Action item: Please tally the lines in the records that include the word "some" and answer with the bare number.
::: Supplied data :::
-- ==== Sys2Proof/Laws/KeepsOrder.lean ====
section
/-! SUPPORT. What the ordering machine's shared operations leave unchanged. One lemma per operation, over the fields of State; a field that is not named may change. -/

set_option linter.unusedSimpArgs false
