-- ==== Sys2Proof/Laws/KeepsBlock.lean ====
section
/-! SUPPORT. What saving, restoring and ending blocks and launches leaves unchanged. One lemma per operation, over the fields of State; a field that is not named may change. -/

set_option linter.unusedSimpArgs false
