-- ==== Sys2Proof/Laws/KeepsOps.lean ====
section
/-! SUPPORT. What the named operations on registers, the operand forms and the flag computations leave unchanged. One lemma per operation, over the fields of State; a field that is not named may change. -/

set_option linter.unusedSimpArgs false
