-- ==== Sys2Proof/Laws/KeepsIssue.lean ====
section
/-! SUPPORT. What issuing an access and writing its results leave unchanged. One lemma per operation, over the fields of State; a field that is not named may change. -/

set_option linter.unusedSimpArgs false
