-- ==== Sys2Proof/Laws/KeepsAccess.lean ====
section
/-! SUPPORT. What the steps of an access between issue and end leave unchanged. One lemma per operation, over the fields of State; a field that is not named may change. -/

set_option linter.unusedSimpArgs false
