/-! ## Terms that no unit of words holds (R28, R31, R37, R46, R47, R276, R289, R291) -/

theorem test_wf_refuses_mtsr_of_a_register_that_is_only_read : Instr.wf (.mtsr false .wave 1) = false := by decide
theorem test_wf_refuses_setmode_value_too_wide : Instr.wf (.setmodeF false .sat (.short 2)) = false := by decide
theorem test_wf_refuses_setmode_value_reserved : Instr.wf (.setmodeF false .et (.short 13)) = false := by decide
theorem test_wf_refuses_ld_d_odd_register : Instr.wf (.ldD false 5 1 0 7) = false := by decide
theorem test_wf_refuses_ld_q_register_not_a_multiple_of_4 : Instr.wf (.ldQ false 6 1 0 7) = false := by decide
theorem test_wf_refuses_lds_odd_pair : Instr.wf (.lds false 3 1 .d) = false := by decide
theorem test_wf_refuses_st_odd_pair : Instr.wf (.st false 3 1 2 .d) = false := by decide
theorem test_wf_refuses_sts_quad_not_a_multiple_of_4 : Instr.wf (.sts false 2 1 .q) = false := by decide
theorem test_wf_refuses_strc_odd_pair : Instr.wf (.strc false 3 1 2 .d 4) = false := by decide
theorem test_wf_refuses_strc_of_no_reader : Instr.wf (.strc false 4 1 2 .w 0) = false := by decide
theorem test_wf_refuses_draft_d_odd_pair : Instr.wf (.draftD false 3 1 2 1) = false := by decide
theorem test_wf_refuses_aadd_odd_address : Instr.wf (.aadd false 4 3 5 none) = false := by decide
theorem test_wf_refuses_amin_odd_address : Instr.wf (.amin false 4 3 5 none) = false := by decide
theorem test_wf_refuses_amax_odd_address : Instr.wf (.amax false 4 3 5 none) = false := by decide
theorem test_wf_refuses_aand_odd_address : Instr.wf (.aand false 4 3 5 none) = false := by decide
theorem test_wf_refuses_aor_odd_address : Instr.wf (.aor false 4 3 5 none) = false := by decide
theorem test_wf_refuses_axor_odd_address : Instr.wf (.axor false 4 3 5 none) = false := by decide
theorem test_wf_refuses_axchg_odd_address : Instr.wf (.axchg false 4 3 5 none) = false := by decide
theorem test_wf_refuses_afadd_odd_address : Instr.wf (.afadd false 4 3 5 none) = false := by decide
theorem test_wf_refuses_acas_odd_address : Instr.wf (.acas false 6 3 4 8 ⟨.d, .ar⟩) = false := by decide
theorem test_wf_refuses_ared_odd_address : Instr.wf (.ared false .add 3 4 none) = false := by decide
theorem test_wf_refuses_ared_acquire : Instr.wf (.ared false .add 2 4 (some ⟨.d, .acq⟩)) = false := by decide
theorem test_wf_refuses_accld_register_not_a_multiple_of_4 : Instr.wf (.accld false 6 1 2) = false := by decide
theorem test_wf_refuses_eqpush_odd_pair : Instr.wf (.eqpush false 1 3) = false := by decide
theorem test_wf_refuses_event_has_no_words : Instr.wf (.staticCharge 0) = false := by decide

/-! ## Decoding: a word of every constructor, written out from its encoding -/

/-- Words of the scalar majors (R38, R40). -/
theorem test_decode_scalar_1 :
    decodeUnit 0x00000000 0 0 = .ok (.nop false, 1) ∧
    decodeUnit 0x01120E35 0 0 = .ok (.sadd false 0x12 0xE 0x35, 1) ∧
    decodeUnit 0x81321B6C 0 0 = .ok (.ssub true 0x32 0x1B 0x2C, 1) ∧
    decodeUnit 0x01270595 0 0 = .ok (.smul false 0x27 0x5 0x15, 1) ∧
    decodeUnit 0x013632D9 0 0 = .ok (.smulh false 0x36 0x32 0x19, 1) ∧
    decodeUnit 0x81563FD0 0 0 = .ok (.smulhU true 0x16 0x3F 0x10, 1) ∧
    decodeUnit 0x010B6939 0 0 = .ok (.sdiv false 0xB 0x29 0x39, 1) ∧
    decodeUnit 0x015A563D 0 0 = .ok (.sdivU false 0x1A 0x16 0x3D, 1) ∧
    decodeUnit 0x813A6374 0 0 = .ok (.srem true 0x3A 0x23 0x34, 1) ∧
    decodeUnit 0x016F4D5D 0 0 = .ok (.sremU false 0x2F 0xD 0x1D, 1) ∧
    decodeUnit 0x013E7AA1 0 0 = .ok (.sand false 0x3E 0x3A 0x21, 1) ∧
    decodeUnit 0x811E47D8 0 0 = .ok (.sor true 0x1E 0x7 0x18, 1) ∧
    decodeUnit 0x0113B101 0 0 = .ok (.sxor false 0x13 0x31 0x1, 1) ∧
    decodeUnit 0x01229E45 0 0 = .ok (.sshl false 0x22 0x1E 0x5, 1) ∧
    decodeUnit 0x8102ABBC 0 0 = .ok (.sshr true 0x2 0x2B 0x3C, 1) ∧
    decodeUnit 0x013795E5 0 0 = .ok (.ssra false 0x37 0x15 0x25, 1) ∧
    decodeUnit 0x0106C229 0 0 = .ok (.smin false 0x6 0x2 0x29, 1) ∧
    decodeUnit 0x8166CF20 0 0 = .ok (.sminU true 0x26 0xF 0x20, 1) ∧
    decodeUnit 0x011BF949 0 0 = .ok (.smax false 0x1B 0x39 0x9, 1) ∧
    decodeUnit 0x016AE64D 0 0 = .ok (.smaxU false 0x2A 0x26 0xD, 1) :=
  ⟨rfl, rfl, rfl, rfl, rfl, rfl, rfl, rfl, rfl, rfl, rfl, rfl, rfl, rfl, rfl, rfl, rfl, rfl, rfl, rfl⟩

/-- Words of the scalar majors (R38, R40). -/
theorem test_decode_scalar_2 :
    decodeUnit 0x810AF380 0 0 = .ok (.sclz true 0xA 0x33, 1) ∧
    decodeUnit 0x8135FFC0 0 0 = .ok (.spopc true 0x35 0x3F, 1) ∧
    decodeUnit 0x822D39D7 0 0 = .ok (.saddImm true 0x2D 0x39 (.short 0xD7), 1) ∧
    decodeUnit 0x02316DDB 0 0 = .ok (.ssubImm false 0x31 0x2D (.short 0xDB), 1) ∧
    decodeUnit 0x022899DF 0 0 = .ok (.smulImm false 0x28 0x19 (.short 0xDF), 1) ∧
    decodeUnit 0x8211DDE3 0 0 = .ok (.smulhImm true 0x11 0x1D (.short 0xE3), 1) ∧
    decodeUnit 0x025511E7 0 0 = .ok (.sdivImm false 0x15 0x11 (.short 0xE7), 1) ∧
    decodeUnit 0x024C7DEB 0 0 = .ok (.sremImm false 0xC 0x3D (.short 0xEB), 1) ∧
    decodeUnit 0x827581EF 0 0 = .ok (.sandImm true 0x35 0x1 (.short 0xEF), 1) ∧
    decodeUnit 0x0279F583 0 0 = .ok (.sorImm false 0x39 0x35 (.short 0x83), 1) ∧
    decodeUnit 0x02B02187 0 0 = .ok (.sxorImm false 0x30 0x21 (.short 0x87), 1) ∧
    decodeUnit 0x8299658B 0 0 = .ok (.sshlImm true 0x19 0x25 (.short 0x8B), 1) ∧
    decodeUnit 0x029D998F 0 0 = .ok (.sshrImm false 0x1D 0x19 (.short 0x8F), 1) ∧
    decodeUnit 0x0294C593 0 0 = .ok (.ssraImm false 0x14 0x5 (.short 0x93), 1) ∧
    decodeUnit 0x82FD0997 0 0 = .ok (.sminImm true 0x3D 0x9 (.short 0x97), 1) ∧
    decodeUnit 0x02C17D9B 0 0 = .ok (.smaxImm false 0x1 0x3D (.short 0x9B), 1) ∧
    decodeUnit 0x0338E99F 0 0 = .ok (.smulhUImm false 0x38 0x29 (.short 0x9F), 1) ∧
    decodeUnit 0x83612DA3 0 0 = .ok (.sdivUImm true 0x21 0x2D (.short 0xA3), 1) ∧
    decodeUnit 0x036561A7 0 0 = .ok (.sremUImm false 0x25 0x21 (.short 0xA7), 1) ∧
    decodeUnit 0x03DC0DAB 0 0 = .ok (.sminUImm false 0x1C 0xD (.short 0xAB), 1) :=
  ⟨rfl, rfl, rfl, rfl, rfl, rfl, rfl, rfl, rfl, rfl, rfl, rfl, rfl, rfl, rfl, rfl, rfl, rfl, rfl, rfl⟩

/-- Words of the scalar majors (R38, R40). -/
theorem test_decode_scalar_3 :
    decodeUnit 0x83C551AF 0 0 = .ok (.smaxUImm true 0x5 0x11 (.short 0xAF), 1) ∧
    decodeUnit 0x0445C62F 0 0 = .ok (.scmp false .leu 0x5 0x6 0x2F, 1) ∧
    decodeUnit 0x853B99B9 0 0 = .ok (.scmpImm true .lt 0x3B 0x19 (.short 0xB9), 1) ∧
    decodeUnit 0x060A062D 0 0 = .ok (.ssel false 0xA 0x6 0x2D, 1) ∧
    decodeUnit 0x872A1300 0 0 = .ok (.smov true 0x2A 0x13, 1) ∧
    decodeUnit 0x881581D6 0 0 = .ok (.sli true 0x15 (.short 0x81D6), 1) ∧
    decodeUnit 0x884D81D9 0 0 = .ok (.sliHi true 0xD (.short 0x81D9), 1) ∧
    decodeUnit 0x89EA910D 0 0 = .ok (.slea true 0x2A 0x11 0xD 0xE, 1) ∧
    decodeUnit 0x0A883943 0 0 = .ok (.sbfx false 0x8 0x39 0x3 0x21, 1) ∧
    decodeUnit 0x0BFD524E 0 0 = .ok (.sbfxS false 0x3D 0x12 0xE 0x35, 1) ∧
    decodeUnit 0x8C72DB6C 0 0 = .ok (.sbfi true 0x32 0x1B 0x2C 0x1D, 1) :=
  ⟨rfl, rfl, rfl, rfl, rfl, rfl, rfl, rfl, rfl, rfl, rfl⟩

/-- Words of the control majors (R38, R39). -/
theorem test_decode_control_1 :
    decodeUnit 0x10000345 0 0 = .ok (.br false 0x345, 1) ∧
    decodeUnit 0x110002A1 0 0 = .ok (.call false 0x2A1, 1) ∧
    decodeUnit 0x921902D5 0 0 = .ok (.brs true .zero 0x19 0x2D5, 1) ∧
    decodeUnit 0x15071001 0 0 = .ok (.tabset false 0x7 0x10 0x1, 1) ∧
    decodeUnit 0x16290000 0 0 = .ok (.ret false 0x29, 1) ∧
    decodeUnit 0x17000000 0 0 = .ok (.exit false, 1) ∧
    decodeUnit 0x17000001 0 0 = .ok (.yield false, 1) ∧
    decodeUnit 0x97000002 0 0 = .ok (.rte true, 1) ∧
    decodeUnit 0x17000003 0 0 = .ok (.halt false, 1) ∧
    decodeUnit 0x17390004 0 0 = .ok (.launch false 0x39, 1) ∧
    decodeUnit 0x18000063 0 0 = .ok (.trap false 0x63, 1) ∧
    decodeUnit 0x99252F00 0 0 = .ok (.region true 0x25 0x2F, 1) ∧
    decodeUnit 0x9A1D000D 0 0 = .ok (.mfsr true 0x1D (.sh 5), 1) ∧
    decodeUnit 0x9B00212B 0 0 = .ok (.mtsr true .xlanes 0x21, 1) ∧
    decodeUnit 0x9C001E00 0 0 = .ok (.setmode true 0x1E, 1) ∧
    decodeUnit 0x1C400013 0 0 = .ok (.setmodeF false .guard (.short 0x13), 1) ∧
    decodeUnit 0x1D010600 0 0 = .ok (.setlim false 0x1 0x6, 1) ∧
    decodeUnit 0x1D420094 0 0 = .ok (.setlimImm false 0x2 (.short 0x94), 1) ∧
    decodeUnit 0x1E020200 0 0 = .ok (.waitc false .cp 0x2, 1) ∧
    decodeUnit 0x1E43009A 0 0 = .ok (.waitcImm false .st (.short 0x9A), 1) :=
  ⟨rfl, rfl, rfl, rfl, rfl, rfl, rfl, rfl, rfl, rfl, rfl, rfl, rfl, rfl, rfl, rfl, rfl, rfl, rfl, rfl⟩

/-- Words of the control majors (R38, R39). -/
theorem test_decode_control_2 :
    decodeUnit 0x1F050A00 0 0 = .ok (.bar false 0x5 (some 2), 1) ∧
    decodeUnit 0x1F060040 0 0 = .ok (.bara false 0x6, 1) ∧
    decodeUnit 0x1F090F80 0 0 = .ok (.barw false 0x9 (some 7), 1) ∧
    decodeUnit 0x1FCF0BC0 0 0 = .ok (.gbar false 0xCF (some 3), 1) :=
  ⟨rfl, rfl, rfl, rfl⟩

/-- Words of the vector majors (R41, R42). -/
theorem test_decode_vector_1 :
    decodeUnit 0x205BF9B9 0 0 = .ok (.vadd false 0x5B 0xF9 (.reg 0xB9), 1) ∧
    decodeUnit 0x212AA6BD 0 0 = .ok (.vsub false 0x2A 0xA6 (.reg 0xBD), 1) ∧
    decodeUnit 0xA24AF3C1 0 0 = .ok (.vmul true 0x4A 0xF3 (.reg 0xC1), 1) ∧
    decodeUnit 0x237F1DC5 0 0 = .ok (.vmulh false 0x7F 0x1D (.reg 0xC5), 1) ∧
    decodeUnit 0x244ECAC9 0 0 = .ok (.vmad false 0x4E 0xCA (.reg 0xC9), 1) ∧
    decodeUnit 0xA56E17CD 0 0 = .ok (.vand true 0x6E 0x17 (.reg 0xCD), 1) ∧
    decodeUnit 0x26A341D1 0 0 = .ok (.vor false 0xA3 0x41 (.reg 0xD1), 1) ∧
    decodeUnit 0x2772EED5 0 0 = .ok (.vxor false 0x72 0xEE (.reg 0xD5), 1) ∧
    decodeUnit 0xA8923BD9 0 0 = .ok (.vshl true 0x92 0x3B (.reg 0xD9), 1) ∧
    decodeUnit 0x29C765DD 0 0 = .ok (.vshr false 0xC7 0x65 (.reg 0xDD), 1) ∧
    decodeUnit 0x2A9612E1 0 0 = .ok (.vsra false 0x96 0x12 (.reg 0xE1), 1) ∧
    decodeUnit 0xABB65FE5 0 0 = .ok (.vmin true 0xB6 0x5F (.reg 0xE5), 1) ∧
    decodeUnit 0x2CEB89E9 0 0 = .ok (.vmax false 0xEB 0x89 (.reg 0xE9), 1) ∧
    decodeUnit 0x2D1E9D19 0 0 = .ok (.vcmp false .le 0x6 0x9D 0x19, 1) ∧
    decodeUnit 0x2E835405 0 0 = .ok (.vsel false 0x83 0x54 0x5, 1) ∧
    decodeUnit 0x2FAD3D00 0 0 = .ok (.vnot false 0xAD 0x3D, 1) ∧
    decodeUnit 0x2FDE5A01 0 0 = .ok (.vabs false 0xDE 0x5A, 1) ∧
    decodeUnit 0x2F3DFE02 0 0 = .ok (.vneg false 0x3D 0xFE, 1) ∧
    decodeUnit 0x2F78E903 0 0 = .ok (.vmov false 0x78 0xE9, 1) ∧
    decodeUnit 0x2FD16104 0 0 = .ok (.vclz false 0xD1 0x61, 1) :=
  ⟨rfl, rfl, rfl, rfl, rfl, rfl, rfl, rfl, rfl, rfl, rfl, rfl, rfl, rfl, rfl, rfl, rfl, rfl, rfl, rfl⟩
:::
Output of the task: 4